Formed in 1995 from ex-members of San Diego hardcore bands Swing Kids and Struggle, the Locust has steadily drifted away from typical forms of “extreme” music, earning it the contempt of a supposedly open-minded audience.
In fact, some of those disapproving reactions to their newest release, Plague Soundscapes — out on Epitaph subsidiary label Anti records — prompted bassist/vocalist Justin Pearson to say, “I think a lot of people in the hardcore community are just so conservative. If you’re doing something different, you’re selling out, you’re doing something wrong. I don’t think we really did anything wrong. We’re still on an independent label, we’ve put out the best record that we’ve ever done, we didn’t tame our music. I think our music is more fucked up and more bizarre. Everyone’s a critic, and everyone’s an asshole, and for some reason they all have an opinion. I don’t think they know what they’re talking about.”
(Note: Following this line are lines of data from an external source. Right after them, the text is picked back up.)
-- ==== Sys2Proof/Tests/Slice0.lean ====
section
/-! SUPPORT. Our own tests: the checks of WellFormed, decoding by words written out from R70, one-step tests from the spec's own
vectors (95_test_vectors.md), and for every obligation with hypotheses a state and operands that meet them. -/

namespace Sys2Proof.Tests

open Sys2Proof.Machine Sys2Proof.Safety

/- One theorem at a time: each `decide +kernel` waits for every declaration before it, and the waiting threads take memory. -/
set_option Elab.async false

/-! ## WellFormed: one ill-formed term for each check of R77 -/

theorem test_wellFormed_enc : (AsmLine.enc 16).wellFormed = false ∧ (AsmLine.enc 15).wellFormed = true := by decide
theorem test_wellFormed_seed : (AsmLine.seed 16).wellFormed = false ∧ (AsmLine.seed 15).wellFormed = true := by decide
theorem test_wellFormed_init_seed :
    (AsmLine.init (.num 16) 1).wellFormed = false ∧ (AsmLine.init (.num 15) 1).wellFormed = true := by decide
theorem test_wellFormed_init_szb :
    (AsmLine.init (.num 15) 2).wellFormed = false ∧ (AsmLine.init (.bits true true true true) 0).wellFormed = true := by decide
theorem test_wellFormed_push_byte : (AsmLine.push (.byte 256)).wellFormed = false ∧ (AsmLine.push (.byte 255)).wellFormed = true := by
  decide
theorem test_wellFormed_push_quoted :
    (AsmLine.push (.quoted 'é')).wellFormed = false ∧ (AsmLine.push (.quoted '~')).wellFormed = true := by decide
theorem test_wellFormed_rdreg :
    (AsmLine.rdreg (.num 8)).wellFormed = false ∧ (AsmLine.rdreg (.name .eword)).wellFormed = true := by decide
theorem test_wellFormed_encode :
    (AsmLine.encode ['1', 'é']).wellFormed = false ∧ (AsmLine.encode ['1', 'a']).wellFormed = true := by decide
theorem test_wellFormed_readall : (AsmLine.readall 65536).wellFormed = false ∧ (AsmLine.readall 0).wellFormed = true := by decide
theorem test_wellFormed_seedrun : (AsmLine.seedrun 16).wellFormed = false ∧ (AsmLine.seedrun 15).wellFormed = true := by decide
theorem test_assemble_refuses_ill_formed : (AsmLine.seedrun 16).assemble = none := by decide

/-! ## Decoding: for every row of R73 a word written out bit by bit from R70 -/

theorem test_decode_nop : decode 0b0000000000000000#16 = some .nop := by decide
theorem test_decode_enc : decode 0b0001000000000110#16 = some (.enc 0b0110) := by decide
theorem test_decode_seed : decode 0b0010000000001000#16 = some (.seed 0b1000) := by decide
theorem test_decode_init : decode 0b0011000000010011#16 = some (.init 0b0011 true) := by decide
theorem test_decode_step : decode 0b0100000000000000#16 = some .step := by decide
theorem test_decode_run : decode 0b0101000000000000#16 = some .run := by decide
theorem test_decode_begin : decode 0b0110000000000000#16 = some .begin := by decide
theorem test_decode_push : decode 0b0111000010110001#16 = some (.push 0b10110001) := by decide
theorem test_decode_go : decode 0b1000000000000000#16 = some .go := by decide
theorem test_decode_rdbit : decode 0b1001000000000000#16 = some .rdbit := by decide
theorem test_decode_rdreg : decode 0b1010000000000110#16 = some (.rdreg .romq) := by decide
/-- One reserved bit of each layout, and each reserved opcode (R163, section 2.4 of 95_test_vectors.md). -/
theorem test_decode_reserved :
    ([0x0800#16, 0x1010#16, 0x2800#16, 0x3020#16, 0x7130#16, 0xA008#16, 0xB000#16, 0xC000#16, 0xD000#16, 0xE000#16, 0xF000#16,
      0xFFFF#16].all fun w => decode w == none) = true := by
  decide +kernel
/-- No two rows of the table can match one word: where both masks look, the patterns differ (R73). -/
theorem test_rows_disjoint : opcodeTable.Pairwise fun a b => a.mask &&& b.mask &&& (a.pattern ^^^ b.pattern) ≠ 0 := by decide
theorem test_decodeTableWord : decodeTableWord 16 0x7037 = some (.push 0x37) := by decide +kernel

/-! ## States for the tests -/

/-- A block of MAXD = c + 1, open, holding the digits given. -/
def loaded (c : Config.Capacity) (ds : List Nibble) : State :=
  { State.resetWith c [] with
    sequencer :=
      { seq := .loading, dcnt := BitVec.ofNat 16 ds.length, len := 1, rp := 0, digitIdx := 0, dbuf := (List.range ds.length).zip ds,
        agg := [(0, false)] } }

/-- A block of MAXD = 1 that has encoded the digit 3 (95_test_vectors.md section 2.2), with so many bits handed over. -/
def done3 (rp : Word) : State :=
  { State.resetWith 0 [] with
    sequencer :=
      { seq := .done, dcnt := 1, len := 16, rp := rp, digitIdx := 0, dbuf := [(0, 3)]
        agg :=
          [(0, false), (1, true), (2, true), (3, false), (4, false), (5, false), (6, true), (7, false), (8, false), (9, true),
            (10, true), (11, false), (12, true), (13, false), (14, true), (15, true)] } }

/-- A block whose invocation has failed with InvalidDigit. -/
def failed : State := raiseError .invalidDigit 0x7061 (loaded 15 [1])

/-- A block with a command waiting and another word after it. -/
def fed : State := State.resetWith 15 [.command 0x7039, .reset]

/-- A block with the register value given. -/
def withR (r : Nibble) (sc : BitVec 8) : State := { State.reset with engine := { State.reset.engine with r := r, sc := sc } }

/-- The state a word leaves. -/
def after (w : Word) (s : State) : Option State :=
  match perform w s with
  | .next t => some t
  | _ => none

/-- What a word is answered with. -/
def answerTo (w : Word) (s : State) : Option Response := (after w s).bind fun t => t.host.rsp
The band’s decision to sign with Epitaph, (a label scoffed at in the underground community for notoriously producing safe and fluffy punk rock) was something Pearson couldn’t be happier about. “We had this perception of the label, we said, ‘No, we’re not going to be on a label that sucks,’ [but] Brett [Gurewitz], the owner, is really an amazing guy. People don’t really see that side of Brett, they think, ‘Oh, he runs Epitaph, he’s in Bad Religion, he must be into shitty punk.’ I think he’s a genius. … It’s a great label, they’re really supportive of us, they’re totally open about our artistic creativity. They were like, ‘Do whatever you want.’”
One of the major benefits of signing with Anti was the budget the band received to record the album – it gave them unprecedented studio time. “Before, we were completely rushed,” says Pearson of the Locust’s 1999 self-titled LP that was recorded in a day and a half.
“[This time] we actually had time to execute it,” he says. “We spent two or three days just getting real good drum sounds.”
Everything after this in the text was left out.